Ang lives with Husband and two kitties, Charm and Luna, in a house not too far from Århus. Apart from drinking tea, she enjoys baking, especially biscuits, reading and jigsaw puzzles. She has recently acquired an interest in cross-stitch and started a rather large project. It remains to be seen whether she has actually bitten off more than she can chew…

Ang prefers black teas and the darker sorts of oolongs. She has to be in the mood for green and white, and she enjoys, but knows little to nothing about, pu-erh.

Her preferences with black teas are the Chinese ones, particularly from Fujian, but also Keemun and just about anything smoky. She occasionally enjoys Yunnans but they’re not favourites. She has taken some time to research Ceylon teas, complete with reference map, and has recently developed some interest in teas from Africa.

She is sceptical about Indian blacks as she generally finds them too astringent and too easy to get wrong. She doesn’t really care for Darjeelings at all. Very high-grown teas are often not favoured.

She likes flavoured teas as well, particularly fruit flavoured ones, but also had an obsession with finding the Perfect Vanilla Flavoured Black and can happily report that this reclusive beast has been spotted in a local teashop near where she works. Any and all vanilla flavoured teas are still highly attractive to her, though. Also nuts and caramel or toffee. Not so much chocolate. It’s a texture thing.

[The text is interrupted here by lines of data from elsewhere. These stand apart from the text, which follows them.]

/-- A frame that keeps its place (R84, R91, R95): a lost arbitration leaves a frame of any kind in its place
with its spoiled-attempt count, a spoiled attempt adds one, and at the sixteenth a frame of any kind is dropped
with LINK FAULT, reason SPOILED, and its owner told: nothing follows for a RELEASE, a WAIT and a SAMPLE CALL, a
RACK NOTE's slot is marked unsent, a PRESENCE starts the report period, an OBJECT makes a fault stop with ZONE
CONFLICT, and a CLAIM's claim goes to WAITING for its cells that are not FREE, with ZONE WAIT and a WAIT (R58,
R62, R66, R108, R149). The earlier spoils are stated for the kinds that R95 never merges, and a spoiled RELEASE or
WAIT takes the cells of the later one. The clock is the model's (log 2). That the loser of an arbitration does not
wait for idle is the model's reading (log 9), that it joins no frames too (log 18), and that the three ways in
which an attempt is spoiled act alike (log 29). -/
def Obligations.AttemptsAreCountedToSixteen : Prop :=
  ∀ (e : TxEntry) (pre post : List TxEntry) (s : State), s.link.list = pre ++ e :: post →
    e.sending = true → (∀ x ∈ pre ++ post, x.sending = false) →
    (∃ t, exec .arbitrationLost s = .next t ∧ s.sameBut t [.link]
      ∧ t.link = { s.link with list := pre ++ { e with sending := false } :: post
                               lineOut := none })
    ∧ (∀ c, (c = .lineDriverFault ∨ (∃ own, c = .earlySpoil own)
        ∨ ∃ rx byOther, c = .frameSpoiled rx byOther) → s.calm →
      (e.attempts < 15 →
        e.frame.kind = .object ∨ e.frame.kind = .claim ∨ e.frame.kind = .rackNote
          ∨ e.frame.kind = .sampleCall →
        ∃ t, exec c s = .next t ∧ s.sameBut t [.link]
          ∧ t.link.list
              = pre ++ { e with sending := false, attempts := e.attempts + 1 } :: post
          ∧ t.link.lineOut = none)
      ∧ (∀ cs ds later, e.attempts < 15 → post = later :: post.tail →
        (e.frame = .release cs ∧ later.frame = .release ds)
          ∨ (e.frame = .wait cs ∧ later.frame = .wait ds) →
        (∀ x ∈ pre ++ post.tail, x.frame.kind ≠ e.frame.kind) →
        ∃ t, exec c s = .next t ∧ s.sameBut t [.link]
          ∧ t.link.list = pre ++ { frame := e.frame.addCells ds, attempts := e.attempts + 1,
                                   sending := false } :: post.tail)
      ∧ (15 ≤ e.attempts →
        let dropped (t : State) : Prop := exec c s = .next t ∧ t.link.list = pre ++ post
          ∧ t.link.lineOut = none ∧ t.isPending .linkFault
          ∧ t.events.kept.linkFault = some (.spoiled, some e.frame.kind)
        (e.frame.kind = .release ∨ e.frame.kind = .wait ∨ e.frame.kind = .sampleCall →
          ∃ t, dropped t ∧ s.sameBut t [.link, .events])
        ∧ (∀ k content, e.frame = .rackNote k content → ∃ t, dropped t
          ∧ s.sameBut t [.link, .probes, .events]
          ∧ t.probes = { s.probes with
              slots := s.probes.slots.set k { s.probes.slots.get k with unsent := true } })
        ∧ (e.frame = .presence → (∀ x ∈ pre ++ post, x.frame ≠ .presence) →
          s.peers.heldBack = false → ∃ t, dropped t ∧ s.sameBut t [.link, .peers, .events]
            ∧ t.peers = { s.peers with presenceDue := some (s.clock + 1000) })
        ∧ ∀ p n cs, e.frame = .object p n cs → s.motion.state ≠ .faulted → ∃ t, dropped t
          ∧ t.motion.state = .faulted ∧ t.isPending .zoneConflict
          ∧ t.events.kept.zoneConflict = some (p, cs)
          ∧ (∃ tag, t.events.kept.motionFault = some (.zoneConflict, tag))
          ∧ t.zone.cells = s.zone.cells))
    ∧ ∀ c n cs claim, c = .lineDriverFault ∨ (∃ own, c = .earlySpoil own)
        ∨ (∃ rx byOther, c = .frameSpoiled rx byOther) → 15 ≤ e.attempts → e.frame = .claim n cs →
      s.zone.claim = some claim → claim.number = some n → claim.waitingState = false →
      claim.orphan = false → s.motion.deferCurrent = none → s.motion.deferHandOver = none →
      s.link.list.length ≤ 8 →
      let blocking := CellSet.minus claim.cells s.freeSet
      ∃ t w, exec c s = .next t ∧ s.sameBut t [.zone, .link, .events] ∧ t.zone.claim = some w
        ∧ w = { claim with waitingState := true, waiting := blocking, timeout := w.timeout }
        ∧ t.zone.retryAwaited = true
        ∧ t.isPending .zoneWait ∧ t.events.kept.zoneWait = some blocking
        ∧ t.isPending .linkFault ∧ t.events.kept.linkFault = some (.spoiled, some .claim)
        ∧ (∀ k, t.cell k = if (s.cell k).state = .claimed s.own n
            then { s.cell k with state := .free, owed := none } else s.cell k)
        ∧ (s.link.state = .on → blocking ≠ 0#20 → (∀ x ∈ pre ++ post, x.frame.kind ≠ .wait) →
            t.listed (.wait blocking))

/-- Errors and duplicate stations on reception (R85, R86, R88, R92, R93, R75): an error of its own adds one to
the run; the eighth, a frame with the station's own number, or a mismatch of a frame it sends, takes the link
to DEAF with LINK FAULT, drops its OBJECT, CLAIM and WAIT frames, and shows every cell it does not hold
HELD-UNKNOWN; an OBJECT dropped makes a fault stop with ZONE CONFLICT, and a CLAIMING claim goes to WAITING with
its whole cell set and ZONE WAIT (R58, R75, R93). The owner of the frame that meets a mismatch is told as of a
dropped one (R85): a RACK NOTE's slot is unsent, a PRESENCE starts the report period, a CLAIM's claim waits for
its cells that are not FREE. The clock is the model's (log 2). What an early spoil and a frame with the own number
count is the model's reading (logs 29 and 30); that of several OBJECTs the last listed is the one kept is log 50's;
that released cells become HELD-UNKNOWN is log 10's. -/
def Obligations.ReceptionErrorsLeadToDeaf : Prop :=
  (∀ s : State, s.calm → s.peers.heldBack = false →
    (∀ e ∈ s.link.list, e.frame.kind ≠ .object) →
    let wentDeaf (t : State) (r : LinkReason) (k : Option FrameKind) (list : List TxEntry) : Prop :=
      s.sameBut t [.zone, .link, .events] ∧ t.link.state = .deaf
        ∧ t.link.list = list.filter (fun e => e.frame.kind != .claim && e.frame.kind != .wait)
        ∧ (∀ c, t.cell c = if (s.cell c).state = .held s.own then s.cell c
            else { s.cell c with state := .heldUnknown, lost := false, owed := none })
        ∧ t.events = { s.events with pending := s.events.pending ||| EventKind.bit .linkFault
                                     kept := { s.events.kept with linkFault := some (r, k) } }
    (s.frames = true → s.judges = true → s.sendingEntry = none →
      (s.link.run < 7 →
        exec (.earlySpoil true) s
            = .next (s.setLink { s.link with run := s.link.run + 1, waitIdle := true })
          ∧ ∀ rx byOther, receptionBad rx = true → receptionSender rx ≠ some s.own →
            exec (.frameSpoiled rx byOther) s
              = .next (s.setLink { s.link with run := s.link.run + 1 }))
      ∧ (s.link.run = 7 → ∃ t, exec (.earlySpoil true) s = .next t
          ∧ wentDeaf t .deaf none s.link.list ∧ t.link.run = 8)
      ∧ exec (.earlySpoil false) s = .next (s.setLink { s.link with waitIdle := true })
      ∧ ∀ k, ∃ t, exec (.duplicateStationFrame k) s = .next t
          ∧ wentDeaf t .duplicateStation (some k) s.link.list)
    ∧ ∀ e pre post, s.link.list = pre ++ e :: post → e.sending = true →
      (∀ x ∈ pre ++ post, x.sending = false) →
      (e.frame.kind = .release ∨ e.frame.kind = .wait ∨ e.frame.kind = .sampleCall →
        ∃ t, exec .duplicateStationMismatch s = .next t
          ∧ wentDeaf t .duplicateStation (some e.frame.kind) (pre ++ post))
      ∧ (∀ k content, e.frame = .rackNote k content →
        ∃ t u, exec .duplicateStationMismatch s = .next u ∧ u = t.setProbes { s.probes with
            slots := s.probes.slots.set k { s.probes.slots.get k with unsent := true } }
          ∧ wentDeaf t .duplicateStation (some .rackNote) (pre ++ post))
      ∧ (e.frame = .presence → (∀ x ∈ pre ++ post, x.frame ≠ .presence) →
        ∃ t u, exec .duplicateStationMismatch s = .next u
          ∧ u = t.setPeers { s.peers with presenceDue := some (s.clock + 1000) }
          ∧ wentDeaf t .duplicateStation (some .presence) (pre ++ post)))
  ∧ ∀ s : State, s.motion.deferCurrent = none → s.motion.deferHandOver = none →
    let deafView (t : State) : Prop := t.link.state = .deaf ∧ t.heldSet = s.heldSet
      ∧ (∀ e ∈ t.link.list, e.frame.kind ≠ .object ∧ e.frame.kind ≠ .claim ∧ e.frame.kind ≠ .wait)
      ∧ ∀ c, t.cell c = if (s.cell c).state = .held s.own then s.cell c
          else { s.cell c with state := .heldUnknown, lost := false, owed := none }
    let conflict (t : State) (p : Station) (cs : CellSet) : Prop := t.motion.state = .faulted
      ∧ t.isPending .zoneConflict ∧ t.events.kept.zoneConflict = some (p, cs)
      ∧ ∃ tag, t.events.kept.motionFault = some (.zoneConflict, tag)
    let waits (t : State) (claim : Claim) (cs : CellSet) : Prop :=
      (∃ w, t.zone.claim = some w
        ∧ w = { claim with waitingState := true, waiting := cs, timeout := w.timeout })
        ∧ t.isPending .zoneWait ∧ t.events.kept.zoneWait = some cs
    (∀ c, (∃ k, c = .duplicateStationFrame k) ∨ c = .earlySpoil true ∧ s.link.run = 7 →
      s.frames = true → s.judges = true → s.sendingEntry = none →
      (∀ claim, s.zone.claim = some claim → claim.orphan = false →
        ∃ t, exec c s = .next t ∧ deafView t
          ∧ (claim.waitingState = false → waits t claim claim.cells)
          ∧ (claim.waitingState = true → t.zone.claim = some claim))
      ∧ (∀ e pre post p n cs, s.link.list = pre ++ e :: post → e.frame = .object p n cs →
        (∀ x ∈ post, x.frame.kind ≠ .object) → s.motion.state ≠ .faulted → s.calm →
        ∃ t, exec c s = .next t ∧ deafView t ∧ conflict t p cs))
    ∧ ∀ e pre post, s.link.list = pre ++ e :: post → e.sending = true →
      (∀ x ∈ pre ++ post, x.sending = false ∧ x.frame.kind ≠ .object) → s.link.list.length ≤ 8 →
      (∀ p n cs, e.frame = .object p n cs → s.motion.state ≠ .faulted → s.calm →
        ∃ t, exec .duplicateStationMismatch s = .next t ∧ deafView t ∧ conflict t p cs
          ∧ t.events.kept.linkFault = some (.duplicateStation, some .object))
      ∧ ∀ n cs claim, e.frame = .claim n cs → s.zone.claim = some claim → claim.number = some n →
        claim.waitingState = false → claim.orphan = false → s.peers.heldBack = false →
        ∃ t, exec .duplicateStationMismatch s = .next t ∧ deafView t
          ∧ waits t claim (CellSet.minus claim.cells s.freeSet)
          ∧ t.events.kept.linkFault = some (.duplicateStation, some .claim)

/-- RESET LINK (R98, R76, R99): refused in SILENT and LISTENING with WRONG STATE and with an OBJECT listed
with BUSY; else the link is LISTENING with one PRESENCE in its list, no peer is present, windows and deferrals
end, cells not held are HELD-UNKNOWN, held cells stay, and no event is raised; axes, queue, records and motion
state stay whatever claim stands (R20, R50). That LISTENING with an OBJECT listed is WRONG STATE is the model's
reading (log 44). That no event is raised, and that an abandoned claim's end is
followed later, is the model's reading of R98 (log 11); the clock is the model's (log 2). -/
def Obligations.ResetLinkStartsListening : Prop :=
  ∀ s : State,
    (s.link.state = .silent ∨ s.link.state = .listening →
      exec (.resetLink []) s = .next (s.answer .wrongState []))
    ∧ (s.link.state = .on ∨ s.link.state = .deaf →
      ((∃ e ∈ s.link.list, e.frame.kind = .object) →
        exec (.resetLink []) s = .next (s.answer .busy []))
      ∧ ((∀ e ∈ s.link.list, e.frame.kind ≠ .object) →
        ∃ t, exec (.resetLink []) s = .next t
          ∧ s.sameBut t [.zone, .link, .peers, .temps, .probes, .port]
          ∧ t.link.state = .listening ∧ t.zone.windows = [] ∧ t.heldSet = s.heldSet
          ∧ (∀ c, t.zone.claim = some c → c.waitingState = true)
          ∧ t.port.reply = { code := .ok, data := [] })
      ∧ ((∀ e ∈ s.link.list, e.frame.kind ≠ .object) → s.calm →
        ∃ t, exec (.resetLink []) s = .next t
          ∧ s.sameBut t [.zone, .link, .peers, .temps, .probes, .port]
          ∧ t.link = { state := .listening
                       list := [{ frame := .presence, attempts := 0, sending := false }]
                       run := 0, waitIdle := true, lineOut := none
                       listeningDue := some (s.clock + 1200) }
          ∧ (∀ p, t.peer p = none) ∧ t.peers.presenceDue = none ∧ t.peers.heldBack = false
          ∧ t.zone.windows = [] ∧ t.zone.claim = none
          ∧ (∀ c, t.cell c = if (s.cell c).state = .held s.own
              then { s.cell c with deferral := none }
              else { s.cell c with state := .heldUnknown, lost := false, owed := none,
                                   deferral := none })
          ∧ (∀ k, (t.probes.slots.get k).content = (s.probes.slots.get k).content)
          ∧ (∀ k c, (∃ e ∈ s.link.list, e.frame = .rackNote k c) →
              (t.probes.slots.get k).unsent = true)
          ∧ t.port.reply = { code := .ok, data := [] }))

However, she thinks Earl Grey is generally kind of boring. Cinnamon and ginger are also not really a hit, and she’s not very fond of chais. Evil hibiscus is evil. Even in small amounts, and yes, Ang can usually detect hibiscus, mostly by way of the metallic flavour of blood it has.

Ang is not super impressed with rooibos or honeybush on their own. She doesn’t care for either, really, but when they are flavoured, they go usually go down a treat.

Ang used to have a Standard Panel of teas that she tried to always have on hand. She put a lot of thought into defining it and decided what should go on it. It was a great idea on paper, but in practise has been discovered to not really work as well.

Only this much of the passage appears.